— А ты сама с кем живешь? С мужем?

Ответить было нечего — сын был абсолютно прав. Девочка Маша оказалась в принципе доброй, но ужасно ленивой. Даже посуду за собой после завтрака со стола не убирала. К счастью для всех, этот роман Ильи был достаточно коротким: его подружка довольно быстро отыскала какого-то более состоятельного и взрослого кавалера и переметнулась к нему. Илья ужасно страдал…

Как обычно, Маринка терпеливо разбиралась со всеми, помогала, утешала, и с какого-то момента ей начало казаться, что ее самой — с ее чувствами и мыслями — уже и нет больше, вся растворилась в других людях. В таком настроении и приехала она в Петровское — вынырнуть из быта, немного развеяться, походить по знакомым аллеям, подумать о жизни. Ноги сами собой понесли к реке, к тому месту, где Димка когда-то держал лодку. Как будто тайно надеялась на встречу. И вроде бы совсем уже ничего не надо — только бы увидеть одним глазком, только бы узнать, что все у него хорошо… Но не судьба. Ангар оказался закрыт, вокруг никого. Наверно, и к лучшему. Что старое ворошить? Маринка уселась на зеленую траву и засмотрелась на волны. У нее уже половина жизни прошла, а волны все так же бегут и бегут, как бежали в их общем с Димкой детстве… Димка. Где он сейчас? Вспоминает ли о ней, хотя бы иногда?

— Привет! — вдруг раздалось за спиной. Маринка вздрогнула и обернулась. Димка — легок на помине — стоял прямо за ее спиной.

— Привет! — улыбнулась она.

— А что это ты тут одна сидишь? — спросил он так, как будто в последний раз они виделись всего несколько часов назад.

— Так, думаю.
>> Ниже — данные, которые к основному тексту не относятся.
-- ==== Sys2Proof/Machine/WaitCmds.lean ====
section
/-! DEFINITION. SIGNAL and WAIT at issue, polling, and the limit of external waits (spec/05 R160, R167 to R171; spec/06 R217, R218). -/

namespace Sys2Proof.Machine

/-- SIGNAL (R160, R167): the repeat issues, its word checked, a station word against its handle; it commits later (R168). -/
def execSignal (c : CoreId) (e : Engine) (s : State) : Out :=
  .next (onRepeat c e 0x05 s fun d l k rep op =>
    match op with
    | .signal word amt =>
      let va := k.opAddr word
      match checkOpd s c signalRegions 4 0 va with
      | some (code, detail, a) => engFault c e code detail a s
      | none =>
        match resolve c d.ctx .write 0 va s with
        | (s1, .station handle off) =>
          match stnFault s1 d.ctx handle off 4 .atomic with
          | some code => engFault c e code 0 va.toNat s1
          | none =>
            issue c e d l k rep none [word] s1 fun s2 =>
              let (s3, r) := newRpt c s2
              pendAdd c ⟨d.ctx, e, r, none, .farSignal va (BitVec.ofNat 32 amt) k⟩ s3
        | (s1, .fault code det) => engFault c e code det va.toNat s1
        | (s1, .absent page) => stallOn c e d.ctx page s1
        | (s1, t) =>
          issue c e d l k rep none [word] s1 fun s2 =>
            let (s3, r) := newRpt c s2
            let op := match t with
              | .here p off => POp.signal va (p.addr off) (BitVec.ofNat 32 amt) .issued k
              | _ => POp.farSignal va (BitVec.ofNat 32 amt) k
            pendAdd c ⟨d.ctx, e, r, none, op⟩ s3
    | _ => s)

/-- A read of a waited station word (R217): a 4-byte RDMA READ, outstanding until it is answered. A handle that no longer admits it faults
OPERAND_REGION (R231). -/
def waitStation (c : CoreId) (e : Engine) (ctx : CtxId) (w : Waiting) (s : State) : State :=
  let handle := bits w.va.toNat 40 12
  let off := w.va.toNat % 2 ^ 40
  match stnFault s ctx handle off 4 .read with
  | some code => engFault c e code 0 w.va.toNat s
  | none =>
    let h := handleOf (htBytes s handle)
    let (s1, id) := coreSend c ctx h 2 (h.rva + off) 4 [] (.waitRead c e) none s
    setWait c e (some { w with reading := id }) s1

/-- WAIT (R169 to R171): the gate, the first read, and parking or polling. -/
def execWait (c : CoreId) (e : Engine) (s : State) : Out :=
  .next (onRepeat c e 0x06 s fun d l k rep op =>
    match op with
    | .wait word cond vadd gt pk _ value =>
      let va := k.opAddr word
      match checkOpd s c (waitRegions pk) 4 0 va with
      | some (code, detail, a) => engFault c e code detail a s
      | none =>
        if gt ≠ 0 ∧ k.cmpNow (gt - 1) = false then issue c e d l k rep none [word] s id
        else
          match stepArs (steppedArs [word]) k with
          | .error n => engFault c e fcArOverflow n 0 s
          | .ok _ =>
            let v : BitVec 32 := if vadd = 0 then 0 else (lget k.cnts (vadd - 1) Counter.reset).val
            let w : Waiting := ⟨va, none, BitVec.ofNat 32 value + v, Fin.ofNat 8 cond, none, isExternal s d.ctx va,
              s.time, 0, false, false, none, none⟩
            match resolve c d.ctx .read 0 va s with
            | (s1, .fault code det) => engFault c e code det va.toNat s1
            | (s1, .absent page) => stallOn c e d.ctx page s1
            | (s1, .here p off) =>
              let a := p.addr off
              let (s2, slot) := if pk then park c e a s1 else (s1, none)
              let w1 := { w with word := some a, slot := slot }
              waitAsk c e d.ctx w1 p off (setWait c e (some w1) s2)
            | (s1, .station _ _) => waitStation c e d.ctx w s1
            | (s1, _) => s1
    | _ => s)

/-- No read of a waited word is outstanding. -/
def Waiting.settled (w : Waiting) : Bool := w.back.isNone && w.reading.isNone

/-- A WAIT may read its word again: its engine goes on and is not stalled, and no read is outstanding. -/
def mayReread (x : Core) (e : Engine) (w : Waiting) : Bool := goesOn x e && (x.eng e).stall.isNone && w.settled

/-- The WAIT that an engine is in, for an invocation of the given context. -/
def waitOf (s : State) (c : CoreId) (e : Engine) (ctx : CtxId) : Option Waiting :=
  match (core s c).run with
  | some (d, _) => if d.ctx = ctx then ((core s c).eng e).wait else none
  | none => none

/-- Reading a waited word again, in this package or at a station. -/
def waitAgain (c : CoreId) (e : Engine) (ctx : CtxId) (w : Waiting) (s : State) : State :=
  if w.word.isSome then waitReread c e w s else waitStation c e ctx w s

/-- WAIT_POLL (R171, R217): a context's polling WAIT reads its word again; no new read goes to a station while one is outstanding.
(DEDUCED, log 28) -/
def execWaitPoll (c : CoreId) (e : Engine) (ctx : CtxId) (s : State) : Out :=
  .next (match waitOf s c e ctx with
    | none => s
    | some w => if w.slot.isSome || w.final || !mayReread (core s c) e w then s else waitAgain c e ctx w s)

/-- The limit of R218 is reached. -/
def extReached (s : State) (ctx : CtxId) (w : Waiting) : Bool :=
  w.ext && !w.final && rd s fExtWaitLimit ctx != 0 && decide (w.begin + rd s fExtWaitLimit ctx * 1024 < s.time)

/-- EXT_WAIT_LIMIT (R218): the limit is reached; the final read is due, after the answer of a read outstanding. -/
def execExtWaitLimit (c : CoreId) (e : Engine) (s : State) : Out :=
  .next (match (core s c).run, ((core s c).eng e).wait with
    | some (d, _), some w => if extReached s d.ctx w then setWait c e (some { w with final := true }) s else s
    | _, _ => s)

/-- EXT_WAIT_TIMEOUT (R218): with no read outstanding the engine makes its one final read, translated afresh; its answer completes the
repeat or faults the context. -/
def execExtWaitTimeout (c : CoreId) (e : Engine) (ctx : CtxId) (s : State) : Out :=
  .next (match waitOf s c e ctx with
    | none => s
    | some w =>
      if !w.final || w.asked || !mayReread (core s c) e w then s
      else
        let w1 := { w with asked := true }
        waitAgain c e ctx w1 (setWait c e (some w1) s))

end Sys2Proof.Machine
end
Хотела тебя увидеть.

— А-а-а… Тогда смотри!

Димка уселся на траву рядом. Маринка смотрела на него во все глаза и не могла скрыть радости.

— Рассказывай, рассказывай скорее, как ты живешь?

— А что рассказывать? — почесал голову Димка. — Вот с Ленкой развелся… Она уехала в Москву и сына забрала.

— Да ты что? Почему?

— Не знаю. Она сказала, что я ее никогда не любил. Может, это и правда. Она, наверно, просто слишком молодая была. Разные поколения… Староват я стал для девчонок. Меня ведь никто из женщин не понимает так, как ты.

— Вот спасибо! Дожила-таки! Наконец услышала это!

— Как будто ты сама не знала никогда. Ты очень важный для меня человек.

— Неужели? Важный — это как?

— Да отстань ты от меня со своими подколками. Сама же все знаешь про нас…

— Димка, я ничего не знаю! Уже тридцать лет не знаю! Кроме того, что ты уже трижды женился, развелся, нарожал детей, а моя судьба — только всегда стоять за спиной твоих жен!

— Когда это ты за спиной стояла? Ты всегда в моей жизни была особенная…

— Димка, ты любишь меня?

— Начинается сказка про белого бычка. Ну люблю, люблю, конечно. Дурацкий вопрос.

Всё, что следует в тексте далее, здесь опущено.